*TASK PROMPT*. The result should be the lines from the one holding "r => r.record g" to the final line of the records, retyped exactly.

*THE DATA*.
============================================================

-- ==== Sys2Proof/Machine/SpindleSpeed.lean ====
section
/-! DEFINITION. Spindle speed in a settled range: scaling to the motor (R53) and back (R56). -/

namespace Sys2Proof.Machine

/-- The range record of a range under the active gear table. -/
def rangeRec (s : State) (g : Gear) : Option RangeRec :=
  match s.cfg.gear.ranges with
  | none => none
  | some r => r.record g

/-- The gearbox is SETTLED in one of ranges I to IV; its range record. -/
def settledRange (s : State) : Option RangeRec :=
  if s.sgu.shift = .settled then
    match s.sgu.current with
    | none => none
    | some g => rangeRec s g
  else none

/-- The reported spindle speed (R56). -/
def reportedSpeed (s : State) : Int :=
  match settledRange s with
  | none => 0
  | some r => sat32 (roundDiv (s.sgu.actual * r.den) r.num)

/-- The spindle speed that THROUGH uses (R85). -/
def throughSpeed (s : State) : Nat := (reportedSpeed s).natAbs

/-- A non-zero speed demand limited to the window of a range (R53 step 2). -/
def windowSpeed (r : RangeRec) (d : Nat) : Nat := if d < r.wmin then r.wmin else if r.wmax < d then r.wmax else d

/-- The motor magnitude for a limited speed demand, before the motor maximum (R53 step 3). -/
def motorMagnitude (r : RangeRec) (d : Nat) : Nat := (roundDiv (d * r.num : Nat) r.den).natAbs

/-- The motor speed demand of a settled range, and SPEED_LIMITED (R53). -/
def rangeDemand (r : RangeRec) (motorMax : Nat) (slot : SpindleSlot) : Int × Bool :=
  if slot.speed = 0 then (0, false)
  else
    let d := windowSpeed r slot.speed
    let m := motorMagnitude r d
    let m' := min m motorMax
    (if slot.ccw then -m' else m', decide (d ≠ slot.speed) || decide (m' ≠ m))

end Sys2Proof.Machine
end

============================================================

*RESPONSE TO THE EXERCISE*.
  | some r => r.record g

/-- The gearbox is SETTLED in one of ranges I to IV; its range record. -/
def settledRange (s : State) : Option RangeRec :=
  if s.sgu.shift = .settled then
    match s.sgu.current with
    | none => none
    | some g => rangeRec s g
  else none

/-- The reported spindle speed (R56). -/
def reportedSpeed (s : State) : Int :=
  match settledRange s with
  | none => 0
  | some r => sat32 (roundDiv (s.sgu.actual * r.den) r.num)

/-- The spindle speed that THROUGH uses (R85). -/
def throughSpeed (s : State) : Nat := (reportedSpeed s).natAbs

/-- A non-zero speed demand limited to the window of a range (R53 step 2). -/
def windowSpeed (r : RangeRec) (d : Nat) : Nat := if d < r.wmin then r.wmin else if r.wmax < d then r.wmax else d

/-- The motor magnitude for a limited speed demand, before the motor maximum (R53 step 3). -/
def motorMagnitude (r : RangeRec) (d : Nat) : Nat := (roundDiv (d * r.num : Nat) r.den).natAbs

/-- The motor speed demand of a settled range, and SPEED_LIMITED (R53). -/
def rangeDemand (r : RangeRec) (motorMax : Nat) (slot : SpindleSlot) : Int × Bool :=
  if slot.speed = 0 then (0, false)
  else
    let d := windowSpeed r slot.speed
    let m := motorMagnitude r d
    let m' := min m motorMax
    (if slot.ccw then -m' else m', decide (d ≠ slot.speed) || decide (m' ≠ m))

end Sys2Proof.Machine
end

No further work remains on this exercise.